LINQ Farm: Focus on Grouping

This is the fifth post in a series of articles on LINQ and query expressions. LINQ will be part of Visual Studio Orcas. It provides a simple means of querying data. This article focuses on grouping information from a query into related sets of data.

The more I use LINQ query expressions, the simpler and more intuitive they seem to me. There is no question that many developers will need to overcome some conceptual hurtles when they first see this technology. We have faced hurtles like this before however. At first objects and interfaces seemed strange to us, but now they are the tools on which we base most of our programs. LINQ developers need to undergo a similar transformation of their thinking.

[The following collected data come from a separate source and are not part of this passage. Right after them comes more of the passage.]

-- ==== Sys2Proof/Machine/Registers.lean ====
section
/-!
DEFINITION. Writes and reads of the setup registers (R6 to R9, R33, R138, R190, R226, R265, R396, R398, R437 to R442, R464) and the
event ring's own registers and interrupt (R440, R441).
-/
namespace Sys2Proof.Machine

/-! ### Accesses (R7, R8) -/

/-- A write of `size` bytes at an offset: the register, the data in its place, and the bits written; none where R7 does not allow it. -/
def regAccess (off : Nat) (v : W64) (size : Nat) : Option (Nat × W64 × W64) :=
  if size = 8 ∧ off % 8 = 0 then some (off, v, 0xFFFFFFFFFFFFFFFF#64)
  else if size = 4 ∧ off % 8 = 0 then some (off, v &&& 0xFFFFFFFF#64, 0xFFFFFFFF#64)
  else if size = 4 ∧ off % 8 = 4 then some (off - 4, v <<< 32, 0xFFFFFFFF00000000#64)
  else none

/-- A mask of a field's bits. -/
def RegField.mask (f : RegField) : W64 := BitVec.ofNat 64 ((2 ^ (f.hi + 1 - f.lo) - 1) * 2 ^ f.lo)

/-- A mask of every field of a register with some access. -/
def accessMask (off : Nat) (a : FieldAccess) : W64 :=
  match regRow off with
  | some r => (r.fields.filter (fun f => f.access == a)).foldl (fun m f => m ||| f.mask) 0
  | none => 0

/-- The block of a register, numbered in the row order of R6 (R439). -/
def blockOf (off : Nat) : Nat := if off < 0x1000 then 0 else off / 0x10000 + 1

/-! ### Who may see and write what -/

/-- The region that a per-region register belongs to. -/
def regionReg (off : Nat) : Option Nat :=
  if 0x31000 ≤ off ∧ off < 0x31400 then some ((off - 0x31000) / 16)
  else if 0x50400 ≤ off ∧ off < 0x50600 then some ((off - 0x50400) / 8)
  else if 0x50600 ≤ off ∧ off < 0x50800 then some ((off - 0x50600) / 8)
  else if 0x81000 ≤ off ∧ off < 0x81800 then some ((off - 0x81000) / 32)
  else none

/-- The port that a per-port register belongs to. -/
def portRegOf (off : Nat) : Option Nat := if 0x40400 ≤ off ∧ off < 0x40A00 then some ((off - 0x40400) / 64) else none

/-- The vault decoder that a register belongs to. -/
def decoderReg (off : Nat) : Option Nat := if 0x50C00 ≤ off ∧ off < 0x50D00 then some ((off - 0x50C00) / 16) else none

/-- The tables that host software writes only outside domain mode (R265). -/
def linkTable (off : Nat) : Bool :=
  (decide (0x41000 ≤ off) && decide (off < 0x4E000)) || (match portRegOf off with | some p => off == 0x40430 + 64 * p | none => false)

/-- Whether a function shows a register (R33, R138, R190, R226, R265, R366, R442). -/
def State.sees (s : State) (fn off : Nat) : Bool :=
  if s.functions.contains fn then
    (match regionReg off with | some r => s.partOfRegion r == fn | none => true) &&
    (match decoderReg off with
      | some d => s.nparts == 1 || s.field 0 (0x50C00 + 16 * d) 31 29 == fn
      | none => true) &&
    (blockOf off != 5 || s.nparts == 1 || (match portRegOf off with | some p => s.portOwner p == some fn | none => false)) &&
    (blockOf off != 8 || s.debug || off == 0x70000)
  else s.bootFunction && fn == 0 && decide (off < 0x10000)
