-- ==== Sys2Proof/Machine/Dispatch.lean ====
section
/-!
DEFINITION. The dispatch: one arm per command, each a direct call of its meaning.
-/
namespace Sys2Proof.Machine
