/-- R207, R218, R270: a dirty shelf becomes clean and reads as zeros; a new extent reads as zeros, and its context becomes EMPTY.
R222, R224, R283: the fetch of a staging entry for its next step begins once its lead beat starts, and the entry's next fetch stands
ready behind it; and a page of a fetch in progress that verifies, at its first read or at its second, is written to its place in the
extent. -/
def Obligations.MemoryZeroedAndStaged : Prop :=
  (∀ (s : State) (c sh : Nat),
      let x := s.ctx c
      (mfind x.shelves sh = some false → ∃ t : State, Sys2Proof.Machine.exec (.shelfZeroed c sh) s = .next t ∧
        mfind (t.ctx c).shelves sh = none ∧
        ∀ a, readByte t.mem.cellar a = if x.base + x.params.shelfBase + 131072 * sh ≤ a ∧ a < x.base + x.params.shelfBase + 131072 * (sh + 1)
          then 0 else readByte s.mem.cellar a) ∧
      (∀ d, x.phase = .creating → x.creating = some d → s.faults.coreFault = false →
        (s.queue d.fn d.queue).executing.any (fun e => e.order == d.order) = true →
        ∃ t : State, Sys2Proof.Machine.exec (.extentZeroed c) s = .next t ∧ (t.ctx c).phase = .empty ∧ (t.ctx c).base = x.base ∧
          (t.queue d.fn d.queue).executing.any (fun e => e.order == d.order) = false ∧
          ∀ a, readByte t.mem.cellar a = if x.base ≤ a ∧ a < x.base + x.params.extentBytes then 0 else readByte s.mem.cellar a)) ∧
  (∀ (s : State) (c e ad : Nat) (o : StageFetch), s.quiesced = false →
      (s.mem.staging.find? (fun x => x.ctx == c && x.entry == e && !x.started) = some o → o.passed = false → o.poisoned = false →
        (s.active (c / 256)).contains c = true → s.dueBeat o < s.planBeats c + o.lead →
        ∃ t : State, Sys2Proof.Machine.exec (.stagingFetchStart c e) s = .next t ∧ { o with started := true } ∈ t.mem.staging ∧
          (∃ n ∈ t.mem.staging, n.ctx = c ∧ n.entry = e ∧ o.step < n.step) ∧ t.mem.cellar = s.mem.cellar ∧
          t.tiles = s.tiles ∧ t.regs = s.regs) ∧
      (∀ data rec bs p first faults, s.stageOf c e = some o → o.written + 1 < o.pages →
        s.vaultPlace (c / 256) (o.vault + 4096 * o.written) = some p →
        let key := (mget {} s.mem.keys ((s.ctx c).keySlot)).gcmKey
        (∀ r ∈ first, openVaultPage key p (o.vault + 4096 * o.written) r.1 r.2 = none) → first.length ≤ 1 →
        openVaultPage key p (o.vault + 4096 * o.written) data rec = some bs →
        s.checkExtent (some c) (o.cellar + 4096 * o.written) bs.length = .ok ad →
        ∃ t : State, Sys2Proof.Machine.exec (.vaultPageRead c e (first ++ [(data, rec)]) faults) s = .next t ∧
          (∀ a, readByte t.mem.cellar a = if ad ≤ a ∧ a < ad + bs.length then bs.getD (a - ad) 0 else readByte s.mem.cellar a) ∧
          (∃ n ∈ t.mem.staging, n.ctx = c ∧ n.entry = e ∧ n.step = o.step ∧ n.written = o.written + 1 ∧ n.data = o.data ++ bs) ∧
          t.tiles = s.tiles ∧ t.regs = s.regs))
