/-! ### setCtx -/

@[simp] theorem State.setCtx_pending (s : State) (c : Nat) (x : Ctx) : (s.setCtx c x).pending = s.pending := rfl
@[simp] theorem State.setCtx_regs (s : State) (c : Nat) (x : Ctx) : (s.setCtx c x).regs = s.regs := rfl
@[simp] theorem State.setCtx_tiles (s : State) (c : Nat) (x : Ctx) : (s.setCtx c x).tiles = s.tiles := rfl
@[simp] theorem State.setCtx_clk (s : State) (c : Nat) (x : Ctx) : (s.setCtx c x).clk = s.clk := rfl
@[simp] theorem State.setCtx_mem (s : State) (c : Nat) (x : Ctx) : (s.setCtx c x).mem = s.mem := rfl
@[simp] theorem State.setCtx_link (s : State) (c : Nat) (x : Ctx) : (s.setCtx c x).link = s.link := rfl
@[simp] theorem State.setCtx_dom (s : State) (c : Nat) (x : Ctx) : (s.setCtx c x).dom = s.dom := rfl
@[simp] theorem State.setCtx_domNext (s : State) (c : Nat) (x : Ctx) : (s.setCtx c x).domNext = s.domNext := rfl
@[simp] theorem State.setCtx_faults (s : State) (c : Nat) (x : Ctx) : (s.setCtx c x).faults = s.faults := rfl
@[simp] theorem State.setCtx_host (s : State) (c : Nat) (x : Ctx) : (s.setCtx c x).host = s.host := rfl
@[simp] theorem State.setCtx_boot (s : State) (c : Nat) (x : Ctx) : (s.setCtx c x).boot = s.boot := rfl
@[simp] theorem State.setCtx_power (s : State) (c : Nat) (x : Ctx) : (s.setCtx c x).power = s.power := rfl
@[simp] theorem State.setCtx_free (s : State) (c : Nat) (x : Ctx) : (s.setCtx c x).free = s.free := rfl
@[simp] theorem State.setCtx_out (s : State) (c : Nat) (x : Ctx) : (s.setCtx c x).out = s.out := rfl

/-! ### modCtx -/

@[simp] theorem State.modCtx_pending (s : State) (c : Nat) (f : Ctx → Ctx) : (s.modCtx c f).pending = s.pending := rfl
@[simp] theorem State.modCtx_regs (s : State) (c : Nat) (f : Ctx → Ctx) : (s.modCtx c f).regs = s.regs := rfl
@[simp] theorem State.modCtx_tiles (s : State) (c : Nat) (f : Ctx → Ctx) : (s.modCtx c f).tiles = s.tiles := rfl
@[simp] theorem State.modCtx_clk (s : State) (c : Nat) (f : Ctx → Ctx) : (s.modCtx c f).clk = s.clk := rfl
@[simp] theorem State.modCtx_mem (s : State) (c : Nat) (f : Ctx → Ctx) : (s.modCtx c f).mem = s.mem := rfl
@[simp] theorem State.modCtx_link (s : State) (c : Nat) (f : Ctx → Ctx) : (s.modCtx c f).link = s.link := rfl
@[simp] theorem State.modCtx_dom (s : State) (c : Nat) (f : Ctx → Ctx) : (s.modCtx c f).dom = s.dom := rfl
@[simp] theorem State.modCtx_domNext (s : State) (c : Nat) (f : Ctx → Ctx) : (s.modCtx c f).domNext = s.domNext := rfl
@[simp] theorem State.modCtx_faults (s : State) (c : Nat) (f : Ctx → Ctx) : (s.modCtx c f).faults = s.faults := rfl
@[simp] theorem State.modCtx_host (s : State) (c : Nat) (f : Ctx → Ctx) : (s.modCtx c f).host = s.host := rfl
@[simp] theorem State.modCtx_boot (s : State) (c : Nat) (f : Ctx → Ctx) : (s.modCtx c f).boot = s.boot := rfl
@[simp] theorem State.modCtx_power (s : State) (c : Nat) (f : Ctx → Ctx) : (s.modCtx c f).power = s.power := rfl
@[simp] theorem State.modCtx_free (s : State) (c : Nat) (f : Ctx → Ctx) : (s.modCtx c f).free = s.free := rfl
@[simp] theorem State.modCtx_out (s : State) (c : Nat) (f : Ctx → Ctx) : (s.modCtx c f).out = s.out := rfl

/-! ### modStep -/

@[simp] theorem State.modStep_pending (s : State) (c : Nat) (f : StepState → StepState) : (s.modStep c f).pending = s.pending := rfl
@[simp] theorem State.modStep_regs (s : State) (c : Nat) (f : StepState → StepState) : (s.modStep c f).regs = s.regs := rfl
@[simp] theorem State.modStep_tiles (s : State) (c : Nat) (f : StepState → StepState) : (s.modStep c f).tiles = s.tiles := rfl
@[simp] theorem State.modStep_clk (s : State) (c : Nat) (f : StepState → StepState) : (s.modStep c f).clk = s.clk := rfl
@[simp] theorem State.modStep_mem (s : State) (c : Nat) (f : StepState → StepState) : (s.modStep c f).mem = s.mem := rfl
@[simp] theorem State.modStep_link (s : State) (c : Nat) (f : StepState → StepState) : (s.modStep c f).link = s.link := rfl
@[simp] theorem State.modStep_dom (s : State) (c : Nat) (f : StepState → StepState) : (s.modStep c f).dom = s.dom := rfl
@[simp] theorem State.modStep_domNext (s : State) (c : Nat) (f : StepState → StepState) : (s.modStep c f).domNext = s.domNext := rfl
@[simp] theorem State.modStep_faults (s : State) (c : Nat) (f : StepState → StepState) : (s.modStep c f).faults = s.faults := rfl
@[simp] theorem State.modStep_host (s : State) (c : Nat) (f : StepState → StepState) : (s.modStep c f).host = s.host := rfl
@[simp] theorem State.modStep_boot (s : State) (c : Nat) (f : StepState → StepState) : (s.modStep c f).boot = s.boot := rfl
@[simp] theorem State.modStep_power (s : State) (c : Nat) (f : StepState → StepState) : (s.modStep c f).power = s.power := rfl
@[simp] theorem State.modStep_free (s : State) (c : Nat) (f : StepState → StepState) : (s.modStep c f).free = s.free := rfl
@[simp] theorem State.modStep_out (s : State) (c : Nat) (f : StepState → StepState) : (s.modStep c f).out = s.out := rfl

/-! ### emit -/

@[simp] theorem State.emit_pending (s : State) (o : Output) : (s.emit o).pending = s.pending := rfl
@[simp] theorem State.emit_regs (s : State) (o : Output) : (s.emit o).regs = s.regs := rfl
@[simp] theorem State.emit_tiles (s : State) (o : Output) : (s.emit o).tiles = s.tiles := rfl
@[simp] theorem State.emit_clk (s : State) (o : Output) : (s.emit o).clk = s.clk := rfl
@[simp] theorem State.emit_mem (s : State) (o : Output) : (s.emit o).mem = s.mem := rfl
@[simp] theorem State.emit_link (s : State) (o : Output) : (s.emit o).link = s.link := rfl
@[simp] theorem State.emit_ctxs (s : State) (o : Output) : (s.emit o).ctxs = s.ctxs := rfl
@[simp] theorem State.emit_dom (s : State) (o : Output) : (s.emit o).dom = s.dom := rfl
@[simp] theorem State.emit_domNext (s : State) (o : Output) : (s.emit o).domNext = s.domNext := rfl
@[simp] theorem State.emit_faults (s : State) (o : Output) : (s.emit o).faults = s.faults := rfl
@[simp] theorem State.emit_host (s : State) (o : Output) : (s.emit o).host = s.host := rfl
@[simp] theorem State.emit_boot (s : State) (o : Output) : (s.emit o).boot = s.boot := rfl
@[simp] theorem State.emit_power (s : State) (o : Output) : (s.emit o).power = s.power := rfl
@[simp] theorem State.emit_free (s : State) (o : Output) : (s.emit o).free = s.free := rfl

/-! ### setQueue -/

@[simp] theorem State.setQueue_pending (s : State) (fn q : Nat) (x : Queue) : (s.setQueue fn q x).pending = s.pending := rfl
@[simp] theorem State.setQueue_regs (s : State) (fn q : Nat) (x : Queue) : (s.setQueue fn q x).regs = s.regs := rfl
@[simp] theorem State.setQueue_tiles (s : State) (fn q : Nat) (x : Queue) : (s.setQueue fn q x).tiles = s.tiles := rfl
@[simp] theorem State.setQueue_clk (s : State) (fn q : Nat) (x : Queue) : (s.setQueue fn q x).clk = s.clk := rfl
@[simp] theorem State.setQueue_mem (s : State) (fn q : Nat) (x : Queue) : (s.setQueue fn q x).mem = s.mem := rfl
@[simp] theorem State.setQueue_link (s : State) (fn q : Nat) (x : Queue) : (s.setQueue fn q x).link = s.link := rfl
@[simp] theorem State.setQueue_ctxs (s : State) (fn q : Nat) (x : Queue) : (s.setQueue fn q x).ctxs = s.ctxs := rfl
@[simp] theorem State.setQueue_dom (s : State) (fn q : Nat) (x : Queue) : (s.setQueue fn q x).dom = s.dom := rfl
@[simp] theorem State.setQueue_domNext (s : State) (fn q : Nat) (x : Queue) : (s.setQueue fn q x).domNext = s.domNext := rfl
@[simp] theorem State.setQueue_faults (s : State) (fn q : Nat) (x : Queue) : (s.setQueue fn q x).faults = s.faults := rfl
@[simp] theorem State.setQueue_boot (s : State) (fn q : Nat) (x : Queue) : (s.setQueue fn q x).boot = s.boot := rfl
@[simp] theorem State.setQueue_power (s : State) (fn q : Nat) (x : Queue) : (s.setQueue fn q x).power = s.power := rfl
@[simp] theorem State.setQueue_free (s : State) (fn q : Nat) (x : Queue) : (s.setQueue fn q x).free = s.free := rfl
@[simp] theorem State.setQueue_out (s : State) (fn q : Nat) (x : Queue) : (s.setQueue fn q x).out = s.out := rfl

With continued use LINQ becomes increasingly familiar, and increasingly easy to use.

Simple Grouping

As you recall from previous posts, the OperatorType is a string field that sometimes repeats. Each row in our table has one operator, but some Operators have the same OperatorType. In table one, you can see that Take and Skip both have the same OperatorType.

Table 1: Some rows from the OperatorList table.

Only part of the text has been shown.